2. The authors in this study proposed an innovative method of in-situ growth of NH2-MIL-53(Fe) on g-C3N4/PDI to form heterojunctions, obtaining CPM composites with superior photocatalytic performance.
Research Content:
1. Synthesis:
The authors synthesized g-C3N4 by thermal condensation of melamine, MA by calcination of melamine, g-C3N4/PDI by calcination of PMDA and MA, NH2-MIL-53(Fe) by solvothermal method, and finally CPM composites with different ratios via solvothermal growth of NH2-MIL-53(Fe) on g-C3N4/PDI.
2. Characterizations:
1) No specific BET and pore size distribution results are mentioned.
2) SEM and TEM tests show that spindle-shaped NH2-MIL-53(Fe) is in close contact with g-C3N4/PDI laminates, with elements C, N, O, and Fe evenly distributed.

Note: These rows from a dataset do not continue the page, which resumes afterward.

/-- Check 07h. -/
def check07 (b : List Byte) : Bad :=
  let rs := bufsIn b
  let bad (e : List Byte × Nat) : Bool :=
    let r := e.1
    let k := buKind r
    let prev := rs.take e.2
    leAt r 7 1 ≠ 0 || leAt r 10 2 ≠ 0 || buId r > 4095 || prev.any (fun q => buId q = buId r) || k > 2 ||
    buOwner r ≥ (if k = 0 then prNstack b else if k = 1 then imClus b else imCore b) ||
    buBase r % 64 ≠ 0 || buSize r % 64 ≠ 0 ||
    (k = 0 && (buBase r ≠ 0 || buSize r > stackUsable)) ||
    (k ≠ 0 && buBase r + buSize r > (if k = 1 then prCshare b else prLocal b)) ||
    (k ≠ 0 && prev.any (fun q => buKind q = k && buOwner q = buOwner r && overlap (buBase q, buSize q) (buBase r, buSize r))) ||
    leAt r 12 4 > buSize r || (leAt r 12 4 > 0 && leAt r 32 8 + leAt r 12 4 > (sectOf b 4).length)
  (rs.zipIdx.find? bad).map (fun e => (buId e.1, 0))

/-- A region of a rank's share overlaps a KIND 1 buffer of the rank. -/
def hitsBuf (b : List Byte) (rank : Nat) (x : Nat × Nat) : Bool :=
  (bufsIn b).any (fun q => buKind q = 1 && buOwner q = rank && overlap (buBase q, buSize q) x)

def winsIn (b : List Byte) : List (List Byte) := (recsIn b).filter (fun r => recType r = 3)
def wiK (r : List Byte) : Nat := 64 * (leAt r 12 4 + 1)
def wiHome (r : List Byte) : Nat := leAt r 6 1
/-- The region of a window's two buffers (R200). -/
def wiRegion (r : List Byte) : Nat × Nat := (leAt r 16 4, 2 * blockBytes (leAt r 5 1) (wiK r))

/-- A region of a rank's share overlaps a window of the rank. -/
def hitsWin (ws : List (List Byte)) (rank : Nat) (x : Nat × Nat) : Bool :=
  ws.any (fun q => wiHome q = rank && overlap (wiRegion q) x)

/-- A format that some mode takes as A (Table 2-5). -/
def legalA (f : Nat) : Bool := (List.range 7).any (fun mo => (List.range 16).any (fun g => legalPair mo f g))

/-- Check 08h. -/
def check08 (b : List Byte) : Bad :=
  let rs := winsIn b
  let bad (e : List Byte × Nat) : Bool :=
    let r := e.1
    let prev := rs.take e.2
    let x := wiRegion r
    leAt r 4 1 > 7 || leAt r 7 1 ≠ 0 || leAt r 10 2 ≠ 0 || leAt r 20 4 ≠ 0 || prev.any (fun q => leAt q 4 1 = leAt r 4 1) ||
    !legalA (leAt r 5 1) || leAt r 8 2 = 0 || (bitsOf 16 (leAt r 8 2)).any (fun j => 16 * wiHome r + j ≥ imCore b) ||
    wiHome r ≥ imClus b || x.1 % 64 ≠ 0 || x.1 + x.2 > prCshare b || hitsBuf b (wiHome r) x || hitsWin prev (wiHome r) x
  (rs.zipIdx.find? bad).map (fun e => (leAt e.1 4 1, 0))

def peersIn (b : List Byte) : List (List Byte) := (recsIn b).filter (fun r => recType r = 4)
def hasPeer (b : List Byte) (n : Nat) : Bool := (peersIn b).any (fun r => leAt r 4 1 = n)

3) XRD confirms the crystal structure of NH2-MIL-53(Fe) is preserved in CPM; XPS reveals chemical states and interactions of elements; UV-vis DRS shows CPM has a wide visible light absorption range (up to 800 nm) with band gaps of 2.11-2.48 eV; PL and photocurrent tests indicate efficient charge separation; ESR detects •OH as main reactive species.
3. Application:
The material was tested in photocatalytic degradation of TC, CBZ, BPA, and PNP. Results show CPM-2 achieves 90% TC degradation in 1 h, 78% CBZ in 2.5 h, 100% BPA in 10 min, and 100% PNP in 30 min; 2 ppm BPA and PNP are degraded within 10 min. Optimal conditions are 0.2-0.4 g/L catalyst and 10 mM H2O2.
4. Mechanism:
Visible light excites e--h+ pairs; e- transfers from g-C3N4/PDI's CB to NH2-MIL-53(Fe)'s CB, h+ transfers reversely, reducing recombination. Fe3+ is reduced to Fe2+ by e-, which reacts with H2O2 to generate •OH, oxidizing pollutants. Band structure matching and good interface contact facilitate charge transfer.
Outlook:
This research successfully constructs a high-performance g-C3N4/PDI@MOF heterojunction photocatalyst, providing new insights for Fe-MOF-based heterojunctions in organic pollutant degradation, with potential for water remediation.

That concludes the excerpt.